具体的に転職活動をしているわけでもありませんが私はいつも自分のキャリアが
市場でどれくらい有効かをチェックするために転職サイトに幾つも登録しています。
資格マニアのようにただ資格を取るだけの試験勉強ならあまり時間をかけても意味が
ないですが自分の実務に即している、或いは自己実現として夢を叶えるためにの勉強
なら十分に頑張る価値はあると思っています。

私が今勉強しているのは簿記2級です。これは間違いなく私の業務に必要で、仮に
同職にそれなりの待遇で転職するとなった場合最低限必要な資格です。経理・財務の
仕事をやってきて今まで取ってなかった事を後悔するくらいです。
次に目指しているのがFP1級。こちらはどちらかというと実務を考えてというより
将来の自己実現のため、今の自分の生活プランニングのためと言った方がいいです。
子育てが一段落したら自分でやりたいと思っていることがあるのでそのために必須です。
また経理だけでなく、財務・総務・労務等々の仕事に関連する知識も多いので勉強して
損はないと思っています。2級は既に取得済みですので次は最高峰の1級です。
IT系の資格も一つは取っておこうかとITパスポートも検討しています。
最後にTOEIC。これは実務だけでなくこれから娘が大きくなって小学校で英語を学ぶ
際に自分が英語も出来ないようでは恥ずかしいなと思っています。
幼い頃から英会話に子供を連れて行く人も居ますが私は出来れば子供と一緒に英語を
学びたいと思っています。以前から学習してて結果を出せてない自分に諦めがつきません。

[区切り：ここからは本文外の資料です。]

/-! RegisterWritesStoreTheirFields. -/

/-- A register with one plain field. -/
def scratch : RegRow := rowOf A.GLB_SCRATCH
theorem write_taken {p : Port} {a : Nat} {r : RegRow} {v : Word} {s : State} (h : regRow a = some r ∧ storesOnly a = true ∧
    writeRight p a s = none ∧ refusesWhole a v s = false ∧ ∀ f ∈ r.fields, f.acc = .rw ∨ f.acc = .sh →
      f.rng.ok (wbits v f.hi f.lo) = true ∧ valueOk a f v s = true)
    (k : ∀ w, relationOk a w s = true) : WriteTaken p a r v s :=
  ⟨h.1, h.2.1, h.2.2.1, h.2.2.2.1, h.2.2.2.2, fun w _ => k w⟩
theorem witness_register_write : WriteTaken .service A.GLB_SCRATCH scratch 0xFFFFFFFFF idle :=
  write_taken (by decide +kernel) fun _ => rfl
theorem witness_reg_write : Starts (mkReq .host ⟨1, 0⟩ 0x03 [0x80028, 5]) idle ∧ WriteTaken .host A.GLB_SCRATCH scratch 5 idle :=
  ⟨starts_of (by decide +kernel), write_taken (by decide +kernel) fun _ => rfl⟩
theorem witness_reg_modify : Starts (mkReq .host ⟨1, 0⟩ 0x04 [0x28, 1, 1]) idle ∧ captured .host A.GLB_SCRATCH idle = none ∧
    (∀ f ∈ scratch.fields, f.acc ≠ .w1c ∧ f.acc ≠ .wo) ∧ WriteTaken .host A.GLB_SCRATCH scratch
      ((regValue 0x28 (idle.taken (mkReq .host ⟨1, 0⟩ 0x04 [0x28, 1, 1])) &&& ~~~1) ||| 1) idle :=
  ⟨starts_of (by decide +kernel), by decide +kernel, by decide +kernel, write_taken (by decide +kernel) fun _ => rfl⟩

/-! OldestRecordsAndEntriesAreRead. -/

theorem witness_event_read : Starts (mkReq .service ⟨1, 0⟩ 0x70 [1]) idle ∧ wbits (1#36) 9 0 ≠ 0 := ⟨starts_of (by decide +kernel), by decide⟩
theorem witness_journal_read : Starts (mkReq .host ⟨1, 0⟩ 0x18 [0x3FF]) idle ∧ wbits (0x3FF#36) 17 17 = 0 :=
  ⟨starts_of (by decide +kernel), by decide⟩
theorem witness_journal_consume : Starts (mkReq .host ⟨1, 0⟩ 0x18 [0x20001]) locked ∧ wbits (0x20001#36) 17 17 = 1 ∧
    locked.nvm.jnlErased = true ∧ locked.mem.jnlBad = false := ⟨starts_of (by decide +kernel), by decide, by decide +kernel⟩
/-- The journal has failed in both copies. -/
def spoiled : State := { locked with mem := { locked.mem with jnlBad := true } }
theorem witness_journal_spoiled : Starts (mkReq .host ⟨1, 0⟩ 0x18 [0x20001]) spoiled ∧ spoiled.nvm.jnlErased = true ∧ spoiled.mem.jnlBad = true :=
  ⟨starts_of (by decide +kernel), by decide +kernel⟩

/-! Locks. -/

theorem witness_acquire_exposure : Starts (mkReq .host ⟨5, 0⟩ 0x20 [0x140000]) idle ∧ leaseOver 0 idle = false ∧
    leaseOver 1 idle = false ∧ holds .host 1 idle = false ∧ lockOf 0 idle = none ∧
    wbits (0x140000#36) 26 16 = 20 := ⟨starts_of (by decide +kernel), by decide +kernel⟩
theorem witness_acquire_calibration : Starts (mkReq .service ⟨5, 0⟩ 0x20 [0x7D00001]) idle ∧ calRight .service idle = true ∧
    lockOf 1 idle = none ∧ wbits (0x7D00001#36) 26 16 = 2000 ∧ wbits (0x7D00001#36) 0 0 = 1 :=
  ⟨starts_of (by decide +kernel), by decide +kernel⟩
theorem witness_release : Starts (mkReq .host ⟨5, 0⟩ 0x21 [0]) locked ∧ leaseOver 0 locked = false ∧
    leaseOver 1 locked = false ∧ holds .host 0 locked = true := ⟨starts_of (by decide +kernel), by decide +kernel⟩
theorem witness_release_not_held : Starts (mkReq .host ⟨5, 0⟩ 0x21 [1]) locked ∧ holds .host 1 locked = false :=
  ⟨starts_of (by decide +kernel), by decide +kernel⟩
theorem witness_renew : Starts (mkReq .host ⟨5, 0⟩ 0x22 [3]) locked ∧ wbits (3#36) 1 0 ≠ 0 := ⟨starts_of (by decide +kernel), by decide⟩
/-- Both leases have reached their deadlines. -/
def overdue : State := { locked with tb := { locked.tb with ticks := 800000000 } }
theorem overdue_live : overdue.live := (by decide +kernel : heldInReset overdue = false)
theorem witness_lease_not_over : locked.live ∧ leaseOver 0 locked = false ∧ leaseOver 1 locked = false := ⟨locked_live, by decide +kernel⟩
theorem witness_exposure_expires : leaseOver 0 overdue = true ∧ overdue.core ≠ .exposing ∧ overdue.loads = [] ∧
    overdue.mot.arm = none ∧ overdue.mot.home = none ∧ overdue.job = none ∧ overdue.mem.startHold = none ∧ overdue.pair.armWait = none ∧
    overdue.pair.startWait = none ∧ overdue.pair.join = none ∧ overdue.pair.handing = none ∧ overdue.cmd.flight = [] := by decide +kernel
theorem witness_calibration_expires : leaseOver 1 overdue = true ∧ overdue.cal.waiting = [] ∧ overdue.cal.capt = none ∧
    overdue.cal.rxoff = none ∧ overdue.nvm.jobs = [] := by decide +kernel

/-! RefusedRequestsChangeNothing. -/

theorem witness_refused : requestOf (.nop .host ⟨0, 2⟩ []) = some (mkReq .host ⟨0, 2⟩ 0x01 []) ∧ Arrives (mkReq .host ⟨0, 2⟩ 0x01 []) idle ∧
    firstFailure (mkReq .host ⟨0, 2⟩ 0x01 []) (idle.taken (mkReq .host ⟨0, 2⟩ 0x01 [])) = some 0x05 :=
  ⟨rfl, (by decide +kernel : _ ∧ _ ∧ _ ∧ (_ ∨ _)), by decide +kernel⟩
theorem witness_refused_in_boot : portUp .service { idle with core := .boot } = true ∧ State.live { idle with core := .boot } ∧
    inFlight .service 0 { idle with core := .boot } = false :=
  ⟨by decide +kernel, (by decide +kernel : heldInReset { idle with core := .boot } = false), by decide +kernel⟩
/-- A device with a command in flight. -/
def flying : State := { idle with cmd := { idle.cmd with flight := [⟨.host, 0, 0x12, []⟩] } }
theorem witness_duplicate_tag : portUp .host flying = true ∧ ringRoom (mkReq .host ⟨0, 0⟩ 0x12 []) flying = true ∧
    inFlight .host 0 flying = true := by decide +kernel
/-- The completion ring has one group. -/
def narrow : State := idle.setFld F.CMD_Q_CTL_CQ_LOG2 0
theorem witness_no_room : portUp .partner idle = false ∧ ringRoom (mkReq .host ⟨0, 0⟩ 0x01 [1, 2]) narrow = false := by decide +kernel
theorem witness_fn_of_another_port : Starts (mkReq .host ⟨5, 0⟩ 0x60 [setBits (0#36) 35 32 1, 0, 0, 0, 0, 0]) idle ∧
    fnFrom (mkReq .host ⟨5, 0⟩ 0x60 [setBits (0#36) 35 32 1, 0, 0, 0, 0, 0]) = false := ⟨starts_of (by decide +kernel), by decide +kernel⟩

/-! Jobs and loaves. -/

/-- Groups 0 to 3 up with every lane carried. -/
def linked : State :=
  { locked with lnk := { locked.lnk with groups := [0, 1, 2, 3].map fun g =>
      (g, { Grp.reset with up := true, clkOn := true, trained := 511, map := [0, 1, 2, 3, 4, 5, 6, 7], clkLock := true }) } }
theorem linked_live : linked.live := (by decide +kernel : heldInReset linked = false)
theorem witness_job_open : Starts (mkReq .host ⟨0, 0⟩ 0x10 [0x40040, 9]) linked ∧ wbits (0x40040#36) 19 18 = 1 ∧ wbits (0x40040#36) 17 0 = 64 ∧
    linked.nvm.jnlErased = true ∧ linked.cal.capt = none ∧ linked.tst.bist = false ∧ retiredCount linked ≤ 4 ∧
    (∀ g, g < lanesOf 1 / 8 → (linked.grp g).up = true) ∧ linked.pwr.clOn = 64 ∧ linked.pwr.enabling = false ∧ linked.mem.sr = .awake ∧
    linked.cmd.held = [] ∧ flightsOp .host 0x10 linked = [] := ⟨starts_of (by decide +kernel), by decide +kernel⟩
theorem witness_job_close : Starts (mkReq .host ⟨0, 0⟩ 0x11 []) inJob ∧ inJob.job = some ⟨1, 64, 7, 1, false⟩ ∧ inJob.lch.run = none ∧
    inJob.loads = [] ∧ inJob.mot.arm = none ∧ inJob.pair.armWait = none ∧ inJob.cmd.held = [] ∧ flightsOp .host 0x11 inJob = [] :=
  ⟨starts_of (by decide +kernel), by decide +kernel⟩
theorem witness_loaf_load : Starts (mkReq .host ⟨0, 0⟩ 0x12 [1, 0x1000, 0, 1]) inJob ∧ closing inJob = false ∧
    extents [0x1000, 0, 1] = [(0x1000, 1)] := ⟨starts_of (by decide +kernel), by decide +kernel⟩
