-- ==== Sys2Proof/Laws/Decode.lean ====
section
/-!
SUPPORT. The decode ROM, the length calculator and the decoder, split once into the eleven opcodes and the rest.
-/

namespace Sys2Proof

/-- Every opcode byte is one of the eleven, or has UNKNOWN's entry. -/
theorem opcode_cases (op : Byte) :
    op = 0x01 ∨ op = 0x02 ∨ op = 0x03 ∨ op = 0x04 ∨ op = 0x05 ∨ op = 0x06 ∨ op = 0x07 ∨ op = 0x08 ∨ op = 0x09 ∨
    op = 0x0A ∨ op = 0x0B ∨ (definedOpcode op = false ∧ rom op = ⟨.unknown, 1, .none, .none, .none⟩) := by
  revert op; decide

theorem lengthOf_eq_rom (op : Byte) : (lengthOf op).toNat = (rom op).len.toNat := by
  revert op; decide

theorem rom_len_pos (op : Byte) : 1 ≤ (rom op).len.toNat := by
  revert op; decide

theorem rom_len_le (op : Byte) : (rom op).len.toNat ≤ 4 := by
  revert op; decide

/-- An UNKNOWN payload has UNKNOWN's entry. -/
theorem rom_unknown {op : Byte} (h : definedOpcode op = false) : rom op = ⟨.unknown, 1, .none, .none, .none⟩ := by
  revert op; decide

theorem lengthOf_unknown {op : Byte} (h : definedOpcode op = false) : lengthOf op = 1 := by
  revert op; decide

/-- Everything the decoder can answer for a list that begins with `op`. -/
theorem decode_cases (op : Byte) (bs : List Byte) :
    (bs.length + 1 < (lengthOf op).toNat ∧
      decode (op :: bs) = .error (.truncated op (lengthOf op).toNat (bs.length + 1))) ∨
    ((lengthOf op).toNat ≤ bs.length + 1 ∧
      decode (op :: bs) =
        .ok (decodeOp op (bs.getD 0 0) (bs.getD 1 0) (bs.getD 2 0), bs.drop ((lengthOf op).toNat - 1))) := by
  unfold decode
  by_cases h : bs.length + 1 < (lengthOf op).toNat
  · exact .inl ⟨h, by simp [h]⟩
  · exact .inr ⟨Nat.le_of_not_lt h, by simp [h]⟩

end Sys2Proof
end

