-- ==== Sys2Proof/Laws/Ops.lean ====
section
/-!
SUPPORT. One lemma per shared operation that says everything it can do.
-/

namespace Sys2Proof.Machine

theorem State.isTruncated_iff (s : State) (len : BitVec 3) : s.isTruncated len = true ↔ s.n < s.pc + len.toNat := by
  simp [State.isTruncated]

/-- `completeDecode` takes the exception or retires the record; it never stops. -/
theorem completeDecode_cases (d : DecodedInstr) (s : State) :
    (s.n < s.pc + d.len.toNat ∧ completeDecode d s = .next (s.takeTruncated d.op d.len)) ∨
    (s.pc + d.len.toNat ≤ s.n ∧ completeDecode d s = .next (s.retire d)) := by
  unfold completeDecode State.isTruncated
  by_cases h : s.n < s.pc + d.len.toNat
  · exact .inl ⟨h, by simp [h]⟩
  · exact .inr ⟨Nat.le_of_not_lt h, by simp [h]⟩

/-- Every meaning is `completeDecode` of its rule's record. -/
theorem exec_eq_complete (i : Instr) (s : State) : exec i s = completeDecode (recordOf i s.pc) s := by
  cases i <;> rfl

@[simp] theorem recordOf_addr (i : Instr) (a : Nat) : (recordOf i a).addr = a := by cases i <;> rfl

/-- A start is a new pass or a refusal. -/
theorem hostStart_cases (nIn p : Nat) (s : State) :
    ((nIn ≤ Config.nMax ∧ p < 2 ^ Config.pcW) ∧ hostStart nIn p s = .next (s.startPass nIn p)) ∨
    (¬(nIn ≤ Config.nMax ∧ p < 2 ^ Config.pcW) ∧ hostStart nIn p s = .refused (.startOutOfBounds nIn p)) := by
  unfold hostStart
  by_cases h : nIn ≤ Config.nMax ∧ p < 2 ^ Config.pcW
  · exact .inl ⟨h, if_pos h⟩
  · exact .inr ⟨h, if_neg h⟩

/-- A placement is refused during RUN and changes the buffer alone otherwise. -/
theorem hostPlace_cases (bytes : List Byte) (s : State) :
    (s.st = .run ∧ hostPlace bytes s = .refused .programWriteDuringPass) ∨
    (s.st ≠ .run ∧ hostPlace bytes s = .next { s with prog := Memory.ofBytes 0 bytes }) := by
  unfold hostPlace
  cases h : s.st <;> simp

/-- An operand fetch that answers a byte answers the slot's byte. -/
theorem fetchOperand_ok {s : State} {len : BitVec 3} {k : Nat} {f : Byte} (h : s.fetchOperand len k = .ok f) :
    SlotHolds s.prog s.pc len k f := by
  unfold State.fetchOperand at h
  unfold SlotHolds
  split at h
  · rename_i hk
    rw [if_pos hk]
    rcases s.memRead_cases (s.pc + k) with ⟨b, _, hb, e⟩ | ⟨_, _, e⟩ | ⟨_, e⟩ <;> rw [e] at h <;> cases h
    exact hb
  · rename_i hk
    rw [if_neg hk]; cases h; rfl

/-- The slot's byte is fetched where the whole instruction lies in the buffer. -/
theorem fetchOperand_of_slot {s : State} {len : BitVec 3} {k : Nat} {f : Byte} (hn : s.pc + len.toNat ≤ s.n)
    (h : SlotHolds s.prog s.pc len k f) : s.fetchOperand len k = .ok f := by
  unfold SlotHolds at h
  unfold State.fetchOperand
  split at h
  · rename_i hk
    rw [if_pos hk]; exact State.memRead_of_lookup (by omega) h
  · rename_i hk
    rw [if_neg hk, h]

/-- An operand fetch within the buffer answers the slot's byte, or finds that the host placed none. -/
theorem fetchOperand_cases {s : State} {len : BitVec 3} (hn : s.pc + len.toNat ≤ s.n) (k : Nat) :
    (∃ f, SlotHolds s.prog s.pc len k f ∧ s.fetchOperand len k = .ok f) ∨
    (∃ a, a < s.n ∧ Memory.lookup s.prog a = none ∧ s.fetchOperand len k = .error (.programByteAbsent a)) := by
  cases h : s.fetchOperand len k with
  | ok f => exact .inl ⟨f, fetchOperand_ok h, rfl⟩
  | error e =>
    unfold State.fetchOperand at h
    split at h
    · rcases s.memRead_cases (s.pc + k) with ⟨b, _, _, e'⟩ | ⟨ha, hl, e'⟩ | ⟨hge, _⟩
      · rw [e'] at h; cases h
      · rw [e'] at h; cases h; exact .inr ⟨_, ha, hl, rfl⟩
      · omega
    · cases h

/-- Everything a fetch can answer. -/
theorem fetch_cases (s : State) :
    (s.n ≤ s.pc ∧ s.fetch = .ok .stop) ∨
    (∃ op, s.pc < s.n ∧ Memory.lookup s.prog s.pc = some op ∧ s.n < s.pc + (rom op).len.toNat ∧
      s.fetch = .ok (.truncated op)) ∨
    (∃ op f1 f2 f3, s.pc < s.n ∧ Memory.lookup s.prog s.pc = some op ∧ s.pc + (rom op).len.toNat ≤ s.n ∧
      SlotHolds s.prog s.pc (rom op).len 1 f1 ∧ SlotHolds s.prog s.pc (rom op).len 2 f2 ∧
      SlotHolds s.prog s.pc (rom op).len 3 f3 ∧ s.fetch = .ok (.instr (decodeOp op f1 f2 f3))) ∨
    (∃ a, a < s.n ∧ Memory.lookup s.prog a = none ∧ s.fetch = .error (.programByteAbsent a)) := by
  unfold State.fetch
  by_cases hpc : s.n ≤ s.pc
  · exact .inl ⟨hpc, by simp [hpc]⟩
  have hpc' : s.pc < s.n := Nat.lt_of_not_le hpc
  rcases s.memRead_cases s.pc with ⟨op, _, hop, eop⟩ | ⟨ha, hl, e⟩ | ⟨h, _⟩
  · by_cases ht : s.isTruncated (rom op).len = true
    · exact .inr (.inl ⟨op, hpc', hop, (s.isTruncated_iff _).mp ht,
        by simp [hpc, eop, ht, bind, Except.bind, pure, Except.pure]⟩)
    have hn : s.pc + (rom op).len.toNat ≤ s.n := by rw [State.isTruncated_iff] at ht; omega
    rcases fetchOperand_cases hn 1 with ⟨f1, h1, e1⟩ | ⟨a, ha, hl, e⟩
    · rcases fetchOperand_cases hn 2 with ⟨f2, h2, e2⟩ | ⟨a, ha, hl, e⟩
      · rcases fetchOperand_cases hn 3 with ⟨f3, h3, e3⟩ | ⟨a, ha, hl, e⟩
        · exact .inr (.inr (.inl ⟨op, f1, f2, f3, hpc', hop, hn, h1, h2, h3,
            by simp [hpc, eop, ht, e1, e2, e3, bind, Except.bind, pure, Except.pure]⟩))
        · exact .inr (.inr (.inr ⟨a, ha, hl, by simp [hpc, eop, ht, e1, e2, e, bind, Except.bind]⟩))
      · exact .inr (.inr (.inr ⟨a, ha, hl, by simp [hpc, eop, ht, e1, e, bind, Except.bind]⟩))
    · exact .inr (.inr (.inr ⟨a, ha, hl, by simp [hpc, eop, ht, e, bind, Except.bind]⟩))
  · exact .inr (.inr (.inr ⟨_, ha, hl, by simp [hpc, e, bind, Except.bind]⟩))
  · omega

/-- Whatever the operand bytes, the record of a decoded instruction has the ROM entry's class, length and kinds. -/
theorem recordOf_decodeOp_fixed (op f1 f2 f3 : Byte) (addr : Nat) :
    (recordOf (decodeOp op f1 f2 f3) addr).op = op ∧ (recordOf (decodeOp op f1 f2 f3) addr).cls = (rom op).cls ∧
    (recordOf (decodeOp op f1 f2 f3) addr).len = (rom op).len ∧ (recordOf (decodeOp op f1 f2 f3) addr).k1 = (rom op).k1 ∧
    (recordOf (decodeOp op f1 f2 f3) addr).k2 = (rom op).k2 ∧ (recordOf (decodeOp op f1 f2 f3) addr).k3 = (rom op).k3 := by
  rcases opcode_cases op with rfl | rfl | rfl | rfl | rfl | rfl | rfl | rfl | rfl | rfl | rfl | ⟨_, hr⟩
  case inr.inr.inr.inr.inr.inr.inr.inr.inr.inr.inr => simp [decodeOp, hr, recordOf, recordO]
  all_goals exact ⟨rfl, rfl, rfl, rfl, rfl, rfl⟩

/-- The decoder's instruction has the ROM's record: what the two descriptions of one decode agree on. -/
theorem recordOf_decodeOp {m : Memory} {a : Nat} {op f1 f2 f3 : Byte} (h1 : SlotHolds m a (rom op).len 1 f1)
    (h2 : SlotHolds m a (rom op).len 2 f2) (h3 : SlotHolds m a (rom op).len 3 f3) (addr : Nat) :
    recordOf (decodeOp op f1 f2 f3) addr = romRecord addr op f1 f2 f3 := by
  unfold SlotHolds at h1 h2 h3
  rcases opcode_cases op with rfl | rfl | rfl | rfl | rfl | rfl | rfl | rfl | rfl | rfl | rfl | ⟨_, hr⟩
  case inr.inr.inr.inr.inr.inr.inr.inr.inr.inr.inr =>
    simp [hr] at h1 h2 h3
    simp [decodeOp, hr, recordOf, romRecord, recordO, h1, h2, h3]
  all_goals
    simp [rom] at h1 h2 h3
    simp [decodeOp, rom, recordOf, romRecord, recordR, recordI, recordRI, recordRR, recordRIR, recordIRR, recordRRR, *]

end Sys2Proof.Machine
end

会計知識+IT+ファイナンス+英語、これが当面2年間でクリアしなければならない私の
課題ですが間違いなくどんな仕事に就いても活きる潰しの利く資格だと思っています。

どんな資格を取ればいいのか?若い頃と違って、時間も限られて、掛けれるお金も少ない
といった制約のある中で敢えて勉強するのですから、将来の自分のキャリアに活きる資格や
将来の自分の夢や自己実現に向けて有効な資格を取っておきたいなと思います。
どうせ取るなら士業などのそれだけでハクがつくような資格にしたいものですが
途中で挫折してしまっては意味がありません。家事・育児・仕事の隙間時間に勉強のできる
資格と言えば今の私には上記の資格が相応だと考えてます。そのうちもっと時間が取れるよう
になれば必要に駆られてもっと高度な資格に挑戦するかも知れません。
ただ着付免状のように本来の自分の趣味だけのために頑張る方が楽しいのは楽しいですね。